(Stored data)
◇ ◇ ◇ ◇ ◇ ◇ ◇

/-- The module as it will be for an admission whose predecessors have their boundaries named. -/
def withNamed (s : State) (c : CtxNo) : State :=
  ((s.strands.pendings.takeWhile fun p => decide (p.ctx ≠ c)).filter fun p => p.boundary.isSome).foldl (fun t p => admitNow p t) s

/-- The lead names the boundary of an admission and sends the grants (R326); the admissions named before it are counted. -/
def nameBoundary (p : Pending) (s : State) : State :=
  let b := s.period + 3
  if readyBy s b then
    let g := grantsOf (withNamed s p.ctx) p
    let bases := (g.1.filter fun e => decide (e.2.space = 0)).map fun e => (e.1, e.2.base)
    sendAdmit b 1 p.ctx (grantBytes p.ctx bases g.2 p.image p.record)
      (modPending (fun q => { q with boundary := some b, grants := some (bases, g.2) }) p.ctx s)
  else s

/-- The admission takes effect, or is rejected by the checks that hold now. -/
def admitOrReject (p : Pending) (s : State) : State :=
  let r := admitVerdict s p
  if r ≠ 0 then rejectPending p r s else admitNow p s

/-- Some release is due at the boundary that follows. -/
def anyReleaseDue (s : State) : Bool := (span 1 16).any (releaseIsDue s)

/-- SPARE_SWAP: at a rotation boundary, after its releases and before its admissions (R35, R370 step 6). -/
def spareSwap (die : Nat) (s : State) : State :=
  when_ (atBoundary s && swapDue s die && !anyReleaseDue s && !admitMade s) (swapNow die) s

/-- ADMISSION_TAKES_EFFECT: at a rotation boundary, after its releases and substitutions (R35, R108). -/
def admissionEffect (c : CtxNo) (s : State) : State :=
  match s.strands.pendings.find? fun p => decide (p.ctx = c) with
  | none => s
  | some p =>
    if atBoundary s = false ∨ anyReleaseDue s ∨ (anySwapDue s ∧ admitMade s = false) then s
    else
      match p.boundary with
      | some b =>
        if b ≠ s.period + 1 then s
        else if p.verified then admitOrReject p s
        else rejectPending p 0x01 s
      | none =>
        if admitReady (withNamed s c) p = false then s
        else if relays s then nameBoundary p s
        else
          match p.replay with
          | some a => if (s.period + 1).toNat % 4 = a.1 then admitOrReject p s else s
          | none => admitOrReject p s

/-! ## Release (R400 step 1) -/

/-- Windows of a context on every unit end, and its engine steps with them (R109). -/
def endWindows (c : CtxNo) (s : State) : State :=
  { s with seqs := s.seqs.map fun q =>
             match q.2.win with
             | some w => if w.1 = c then (q.1, { q.2 with win := none, frames := [], issue := none }) else q
             | none => q,
           engines := s.engines.filter fun e => decide (e.2.ctx ≠ c) }

/-- The live words and row entries of a context clear. -/
def clearLive (c : CtxNo) (s : State) : State :=
  let ws := match (s.ctx c).strand with | some t => liveWords t | none => []
  let s := ws.foldl (fun t w => t.setLive w ⟨0, 0, 0⟩) s
  { s with rows := s.rows.filter fun r => decide (r.2.owner ≠ c) }

/-- With QUIESCE_N asserted and every context released, the drain is complete (R448). -/
def quiesceCheck (s : State) : State :=
  if s.startup.quiesce.used ∧ s.startup.quiesced = false ∧ s.admitted.isEmpty then
    raise evQuiesced [] (s.modStartup fun x => { x with quiesced := true })
  else s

◇ ◇ ◇ ◇ ◇ ◇ ◇

▶ _Instructions for the task_
This calls for an exact transcription of every entry above.

▶ _Result of this exercise_
/-- The module as it will be for an admission whose predecessors have their boundaries named. -/
def withNamed (s : State) (c : CtxNo) : State :=
  ((s.strands.pendings.takeWhile fun p => decide (p.ctx ≠ c)).filter fun p => p.boundary.isSome).foldl (fun t p => admitNow p t) s

/-- The lead names the boundary of an admission and sends the grants (R326); the admissions named before it are counted. -/
def nameBoundary (p : Pending) (s : State) : State :=
  let b := s.period + 3
  if readyBy s b then
    let g := grantsOf (withNamed s p.ctx) p
    let bases := (g.1.filter fun e => decide (e.2.space = 0)).map fun e => (e.1, e.2.base)
    sendAdmit b 1 p.ctx (grantBytes p.ctx bases g.2 p.image p.record)
      (modPending (fun q => { q with boundary := some b, grants := some (bases, g.2) }) p.ctx s)
  else s

/-- The admission takes effect, or is rejected by the checks that hold now. -/
def admitOrReject (p : Pending) (s : State) : State :=
  let r := admitVerdict s p
  if r ≠ 0 then rejectPending p r s else admitNow p s

/-- Some release is due at the boundary that follows. -/
def anyReleaseDue (s : State) : Bool := (span 1 16).any (releaseIsDue s)

/-- SPARE_SWAP: at a rotation boundary, after its releases and before its admissions (R35, R370 step 6). -/
def spareSwap (die : Nat) (s : State) : State :=
  when_ (atBoundary s && swapDue s die && !anyReleaseDue s && !admitMade s) (swapNow die) s

/-- ADMISSION_TAKES_EFFECT: at a rotation boundary, after its releases and substitutions (R35, R108). -/
def admissionEffect (c : CtxNo) (s : State) : State :=
  match s.strands.pendings.find? fun p => decide (p.ctx = c) with
  | none => s
  | some p =>
    if atBoundary s = false ∨ anyReleaseDue s ∨ (anySwapDue s ∧ admitMade s = false) then s
    else
      match p.boundary with
      | some b =>
        if b ≠ s.period + 1 then s
        else if p.verified then admitOrReject p s
        else rejectPending p 0x01 s
      | none =>
        if admitReady (withNamed s c) p = false then s
        else if relays s then nameBoundary p s
        else
          match p.replay with
          | some a => if (s.period + 1).toNat % 4 = a.1 then admitOrReject p s else s
          | none => admitOrReject p s

/-! ## Release (R400 step 1) -/

/-- Windows of a context on every unit end, and its engine steps with them (R109). -/
def endWindows (c : CtxNo) (s : State) : State :=
  { s with seqs := s.seqs.map fun q =>
             match q.2.win with
             | some w => if w.1 = c then (q.1, { q.2 with win := none, frames := [], issue := none }) else q
             | none => q,
           engines := s.engines.filter fun e => decide (e.2.ctx ≠ c) }

/-- The live words and row entries of a context clear. -/
def clearLive (c : CtxNo) (s : State) : State :=
  let ws := match (s.ctx c).strand with | some t => liveWords t | none => []
  let s := ws.foldl (fun t w => t.setLive w ⟨0, 0, 0⟩) s
  { s with rows := s.rows.filter fun r => decide (r.2.owner ≠ c) }

/-- With QUIESCE_N asserted and every context released, the drain is complete (R448). -/
def quiesceCheck (s : State) : State :=
  if s.startup.quiesce.used ∧ s.startup.quiesced = false ∧ s.admitted.isEmpty then
    raise evQuiesced [] (s.modStartup fun x => { x with quiesced := true })
  else s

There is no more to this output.